V (fragmento)Thomas Pynchon
V (fragmento)

"A lo que los músicos, ocultos a sus ojos en una alcoba contigua detrás de un tapiz de Arrás, atacaron una especie de chotis. Mondaugen, subyugado por un súbito aroma de almizcle, que hizo llegar hasta las ventanas de su nariz una bocanada producida por vientos interiores que no podían haberse levantado por accidente, la ciñó por el talle, atravesó la habitación girando con ella, la sacó fuera, cruzó un dormitorio cubierto de espejos y rodeó la cama imperio con pabellón, la introdujo en una galería —acribillada a intervalos de diez metros a todo lo largo por amarillas dagas de sol africano— de cuya pared colgaban paisajes nostálgicos de un valle del Rin que jamás existiera, retratos de oficiales prusianos que murieron antes de Caprivi (algunos incluso antes de Bismarck), con sus rubias y nada tiernas damas en quienes ya no florecía más que el polvo; la llevó a través de rítmicas ventoleras de rubio sol que trastornaban los globos oculares con imágenes vanas; la sacó de la galería y entró en una diminuta habitación desamueblada, totalmente recubierta de colgaduras de terciopelo negro, alta como la casa, estrechándose en chimenea y abierta en lo alto, de forma que podían verse las estrellas en pleno día; bajó por último tres o cuatro escalones hasta el planetario de Foppl, habitación circular con un gran sol de madera recubierto de panes de oro, que brillaba frío en el centro y, en torno a él, los nueve planetas con sus lunas, suspendidos de carriles situados en el techo, accionados mediante una tosca telaraña de cadenas, poleas, correas, cremalleras, piñones y tornillos sinfín. Todo ello recibía su primordial impulso de una rueda catalina, activada de ordinario para diversión de los huéspedes por un bondelswaartz ahora desocupado. Hacía tiempo que habían escapado a todo lo que significaba música y Mondaugen la soltó en ese sitio, se dirigió a la rueda catalina y puso en marcha bamboleante aquel remedo de sistema solar, que chirriaba y gemía de un modo que hacía castañetear los dientes. Traqueteando, temblando, los planetas de madera comenzaron a rotar y a girar, los anillos de Saturno a dar vueltas, las lunas su procesión, nuestra Tierra su oscilar mutacional, todos cogiendo velocidad; mientras la chica seguía bailando, después de haber elegido por pareja al planeta Venus; mientras Mondaugen recorría veloz su propia geodésica, siguiendo los pasos de una generación de esclavos.

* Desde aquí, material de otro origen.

-- ==== Sys2Proof/Machine/Wire.lean ====
section
/-! DEFINITION. Handing frames to the CAN channels and service content to the avenues (spec/12 R327, spec/13 R361). -/

namespace Sys2Proof.Machine

/-! ### CAN (spec/13 R361, R362) -/

/-- A CAN channel. -/
def State.canChan (s : State) (ch : Nat) : CanChan := Tab.get s.net.chans ch CanChan.reset
/-- A CAN channel replaced. -/
def State.setCan (s : State) (ch : Nat) (k : CanChan) : State := { s with net := { s.net with chans := Tab.set s.net.chans ch k } }
/-- Whether a channel takes part in bus traffic: error-active or error-passive. -/
def State.canLive (s : State) (ch : Nat) : Bool := s.get canStateState ch == 1 || s.get canStateState ch == 2

/-- A frame put into the queue behind those of its group and identifier or before (spec/13 R361). -/
def canInsert (r : CanReq) : List CanReq → List CanReq
  | [] => [r]
  | x :: l => if r.cls < x.cls ∨ (r.cls = x.cls ∧ r.id < x.id) then r :: x :: l else x :: canInsert r l

/-- The first frame of the queue goes on the bus where none is on it. -/
def State.canNext (s : State) (ch : Nat) : State :=
  let k := s.canChan ch
  match k.cur, k.queue with
  | none, r :: rest => if s.canLive ch then s.setCan ch { k with cur := some r, queue := rest } else s
  | _, _ => s

/-- A channel joins the bus. -/
def State.canJoin (s : State) (ch : Nat) : State :=
  let s := ((s.put canStateState ch 1).put canStateTec ch 0).put canStateRec ch 0
  (s.setCan ch { s.canChan ch with injHeld := false }).canNext ch

/-- A frame queued. -/
def State.queueCan (s : State) (ch : Nat) (r : CanReq) : State :=
  let k := s.canChan ch
  (s.setCan ch { k with queue := canInsert r k.queue }).canNext ch

/-- A device frame: group, classical with an 11-bit identifier unless `ide`, retries of its group, deadline (0 none). -/
def State.sendCan (s : State) (ch cls : Nat) (ide : Bool) (id len data deadline : Nat) : State :=
  let retries := if cls = 0 ∨ cls = 1 ∨ id = 0x100 then 31 else s.get canConfigRetries ch
  s.queueCan ch { cls := cls, slot := none, ide := ide, fdf := false, brs := false, id := id, dlc := len, data := data, retries := retries,
                  attempts := 0, deadline := deadline, node := 1024 }

/-! ### Avenues (spec/12 R327) -/

/-- An avenue. -/
def State.avn (s : State) (a : Nat) : Avn := Tab.get s.lanes.avns a Avn.reset
/-- An avenue replaced. -/
def State.setAvn (s : State) (a : Nat) (k : Avn) : State := { s with lanes := { s.lanes with avns := Tab.set s.lanes.avns a k } }

/-- Whether head `p` of `n` takes commands on FL2a in RING (mode 0) or in split mode `m` (spec/12 R323). -/
def onFirst (n m p : Nat) : Bool := if m = 0 then decide (2 * p < n) else decide (p < m - 1)

/-- The lane, 0 or 1, on which head `p` of avenue `a` receives commands: RING, split at a hop, else forming (spec/12 R323). -/
def State.cmdLane (s : State) (a p : Nat) : Nat :=
  let m := s.get avenueStateMode a
  if m = 15 ∨ onFirst (s.get avenueStateN a) m p = true then 0 else 1

/-- Content put into a lane's service queue. -/
def State.queueSvc (s : State) (a lane : Nat) (x : Svc) : State :=
  let k := s.avn a
  s.setAvn a { k with svc := Tab.set k.svc lane (Tab.get k.svc lane [] ++ [x]) }

/-- Content for head `h` on the lane of its commands. -/
def State.svcHead (s : State) (h prec : Nat) (o : Out) : State :=
  s.queueSvc (h / 8) (s.cmdLane (h / 8) (h % 8)) { prec := prec, left := 1, head := 48, item := o }

/-- Content on both lanes of every avenue that carries one of some heads. -/
def State.svcAvenues (s : State) (heads : List Nat) (prec : Nat) (o : Out) : State :=
  let as := [0, 1, 2, 3, 4, 5].filter fun a => heads.any fun h => decide (h < 48) && h / 8 == a
  as.foldl (fun s a => [0, 1].foldl (fun s l => s.queueSvc a l { prec := prec, left := 1, head := 48, item := o }) s) s

/-- Messages to head `h` still unsent. -/
def State.unsent (s : State) (h : Nat) : Nat :=
  let k := s.avn (h / 8)
  ((Tab.get k.svc 0 [] ++ Tab.get k.svc 1 []).filter fun x => x.head == h).length

/-- A mailbox message to head `h`, in fragments of 28 bytes (spec/12 R342). -/
def State.sendMail (s : State) (h typ len data : Nat) : State :=
  s.queueSvc (h / 8) (s.cmdLane (h / 8) (h % 8))
    { prec := 4, left := (len + 4 + 27) / 28, head := h, item := .mailbox h typ len data }

end Sys2Proof.Machine
end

Cuando se hubo cansado, desaceleró y paró, la muchacha se había ido, desvanecida en la abundancia de madera que quedaba tras la parodia del espacio. Mondaugen, con el aliento entrecortado, bajó de la rueda catalina para proseguir su descenso y buscar el generador.
Pronto fue a caer en un sótano en el que se guardaban aparejos de jardinería. Como si el día sólo hubiera nacido para prepararle ese momento, descubrió a un bondel varón, boca abajo y desnudo, la espalda y las nalgas cubiertas de cicatrices de viejos golpes de sjambok, así como de heridas más recientes, abiertas en la carne como otras tantas sonrisas desdentadas. Armándose de valor, el asustadizo Mondaugen se acercó al hombre y se inclinó para tratar de percibir la respiración o un latido del corazón, procurando no ver la blanca vértebra que le hacía un guiño desde una abertura de gran longitud. "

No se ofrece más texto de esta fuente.